(Stored data entries)
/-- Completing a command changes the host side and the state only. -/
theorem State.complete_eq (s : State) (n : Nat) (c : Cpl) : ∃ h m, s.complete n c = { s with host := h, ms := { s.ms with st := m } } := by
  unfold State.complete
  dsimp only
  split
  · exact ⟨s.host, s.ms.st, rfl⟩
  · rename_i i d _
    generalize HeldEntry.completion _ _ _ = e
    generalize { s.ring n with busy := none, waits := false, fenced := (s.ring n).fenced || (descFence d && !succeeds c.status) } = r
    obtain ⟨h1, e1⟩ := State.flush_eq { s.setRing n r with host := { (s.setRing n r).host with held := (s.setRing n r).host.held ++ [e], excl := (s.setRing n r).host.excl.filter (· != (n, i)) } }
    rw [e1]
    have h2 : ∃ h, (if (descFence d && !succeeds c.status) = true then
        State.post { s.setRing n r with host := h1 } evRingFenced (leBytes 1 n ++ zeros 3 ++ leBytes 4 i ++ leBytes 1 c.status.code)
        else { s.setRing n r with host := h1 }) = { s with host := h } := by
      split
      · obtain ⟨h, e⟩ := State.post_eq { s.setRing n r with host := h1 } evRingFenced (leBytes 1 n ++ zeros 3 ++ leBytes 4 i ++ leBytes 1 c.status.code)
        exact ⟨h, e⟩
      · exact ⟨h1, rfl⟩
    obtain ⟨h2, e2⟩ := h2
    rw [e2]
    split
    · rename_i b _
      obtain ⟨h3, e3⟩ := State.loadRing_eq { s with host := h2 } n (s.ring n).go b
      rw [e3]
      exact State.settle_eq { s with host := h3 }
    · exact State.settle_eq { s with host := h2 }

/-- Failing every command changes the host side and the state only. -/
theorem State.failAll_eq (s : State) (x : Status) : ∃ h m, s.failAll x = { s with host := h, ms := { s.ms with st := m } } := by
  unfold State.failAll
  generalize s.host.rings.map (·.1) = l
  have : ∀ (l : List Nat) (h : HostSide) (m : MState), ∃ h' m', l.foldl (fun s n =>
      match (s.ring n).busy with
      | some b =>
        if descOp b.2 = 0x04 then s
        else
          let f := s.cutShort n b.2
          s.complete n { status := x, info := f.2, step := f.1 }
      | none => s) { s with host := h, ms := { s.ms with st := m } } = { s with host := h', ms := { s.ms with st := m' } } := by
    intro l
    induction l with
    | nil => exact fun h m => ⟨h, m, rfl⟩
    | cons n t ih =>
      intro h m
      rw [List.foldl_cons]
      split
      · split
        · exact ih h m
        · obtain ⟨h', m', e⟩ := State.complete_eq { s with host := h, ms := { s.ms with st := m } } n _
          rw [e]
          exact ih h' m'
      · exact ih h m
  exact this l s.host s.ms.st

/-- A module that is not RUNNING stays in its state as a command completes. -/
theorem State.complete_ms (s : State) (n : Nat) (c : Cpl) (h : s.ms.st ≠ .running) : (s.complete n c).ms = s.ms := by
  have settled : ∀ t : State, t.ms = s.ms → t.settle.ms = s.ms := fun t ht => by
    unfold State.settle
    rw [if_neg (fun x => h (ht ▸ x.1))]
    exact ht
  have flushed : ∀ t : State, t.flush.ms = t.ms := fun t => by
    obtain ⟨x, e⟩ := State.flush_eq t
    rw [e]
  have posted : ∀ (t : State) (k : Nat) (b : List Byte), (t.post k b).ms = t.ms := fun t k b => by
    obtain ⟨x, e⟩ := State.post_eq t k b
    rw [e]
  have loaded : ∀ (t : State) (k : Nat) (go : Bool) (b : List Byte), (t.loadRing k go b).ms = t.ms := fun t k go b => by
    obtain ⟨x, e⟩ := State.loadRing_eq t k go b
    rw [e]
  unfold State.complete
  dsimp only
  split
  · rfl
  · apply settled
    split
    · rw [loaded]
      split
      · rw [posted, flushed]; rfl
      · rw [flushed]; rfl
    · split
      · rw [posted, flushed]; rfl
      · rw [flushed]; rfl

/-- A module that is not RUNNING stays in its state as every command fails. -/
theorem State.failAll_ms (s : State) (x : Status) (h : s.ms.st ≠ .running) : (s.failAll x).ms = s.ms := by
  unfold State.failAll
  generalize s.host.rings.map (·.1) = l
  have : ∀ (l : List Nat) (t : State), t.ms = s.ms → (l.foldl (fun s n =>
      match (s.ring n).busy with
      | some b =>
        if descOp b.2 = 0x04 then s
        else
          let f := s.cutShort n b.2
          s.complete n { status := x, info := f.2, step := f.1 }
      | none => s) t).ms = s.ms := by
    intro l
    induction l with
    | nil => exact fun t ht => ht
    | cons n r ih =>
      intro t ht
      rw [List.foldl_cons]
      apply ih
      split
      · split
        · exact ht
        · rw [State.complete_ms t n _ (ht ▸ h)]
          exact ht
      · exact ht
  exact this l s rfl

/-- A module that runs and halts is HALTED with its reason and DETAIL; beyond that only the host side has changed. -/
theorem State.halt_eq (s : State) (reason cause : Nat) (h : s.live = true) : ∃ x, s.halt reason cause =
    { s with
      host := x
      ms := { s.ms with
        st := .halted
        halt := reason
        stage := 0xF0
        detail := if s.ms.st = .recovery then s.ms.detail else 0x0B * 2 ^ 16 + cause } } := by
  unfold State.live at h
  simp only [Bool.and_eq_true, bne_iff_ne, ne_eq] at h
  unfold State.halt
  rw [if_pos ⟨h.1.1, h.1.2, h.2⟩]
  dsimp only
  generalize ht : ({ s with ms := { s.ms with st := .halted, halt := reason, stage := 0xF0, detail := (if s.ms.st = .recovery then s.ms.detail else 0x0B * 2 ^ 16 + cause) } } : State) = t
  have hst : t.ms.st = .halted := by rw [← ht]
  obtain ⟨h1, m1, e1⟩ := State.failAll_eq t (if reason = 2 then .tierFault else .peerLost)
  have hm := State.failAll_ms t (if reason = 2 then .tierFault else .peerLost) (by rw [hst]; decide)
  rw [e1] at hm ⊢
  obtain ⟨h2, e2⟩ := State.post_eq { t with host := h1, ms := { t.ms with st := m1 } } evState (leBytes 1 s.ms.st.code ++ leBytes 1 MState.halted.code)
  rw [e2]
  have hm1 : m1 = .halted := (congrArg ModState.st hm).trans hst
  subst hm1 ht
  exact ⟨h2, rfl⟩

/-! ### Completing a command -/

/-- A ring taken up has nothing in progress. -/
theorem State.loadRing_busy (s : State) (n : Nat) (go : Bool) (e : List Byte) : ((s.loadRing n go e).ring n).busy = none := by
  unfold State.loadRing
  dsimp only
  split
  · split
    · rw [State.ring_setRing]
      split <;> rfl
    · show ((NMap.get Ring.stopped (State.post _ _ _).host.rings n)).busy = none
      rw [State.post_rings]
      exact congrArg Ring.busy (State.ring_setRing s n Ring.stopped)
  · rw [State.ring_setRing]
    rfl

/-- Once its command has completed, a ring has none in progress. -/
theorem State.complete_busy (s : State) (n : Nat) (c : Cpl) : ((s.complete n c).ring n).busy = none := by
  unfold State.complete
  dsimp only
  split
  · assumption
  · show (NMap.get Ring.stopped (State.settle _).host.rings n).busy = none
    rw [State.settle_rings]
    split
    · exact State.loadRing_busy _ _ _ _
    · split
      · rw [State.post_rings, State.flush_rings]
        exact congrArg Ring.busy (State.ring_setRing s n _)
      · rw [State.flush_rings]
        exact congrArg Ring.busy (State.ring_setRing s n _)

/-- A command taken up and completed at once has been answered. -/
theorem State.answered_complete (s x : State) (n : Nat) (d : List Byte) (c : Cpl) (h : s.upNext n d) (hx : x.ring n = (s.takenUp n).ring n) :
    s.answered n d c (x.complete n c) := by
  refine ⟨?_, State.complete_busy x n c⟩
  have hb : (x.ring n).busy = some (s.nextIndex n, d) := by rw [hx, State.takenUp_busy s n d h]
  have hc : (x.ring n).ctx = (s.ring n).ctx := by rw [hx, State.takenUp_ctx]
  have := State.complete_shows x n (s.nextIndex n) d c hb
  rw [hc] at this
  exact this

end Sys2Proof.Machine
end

- Work item
Find how many lines in the data above include the string "completed", and give that number alone.

- Task result
2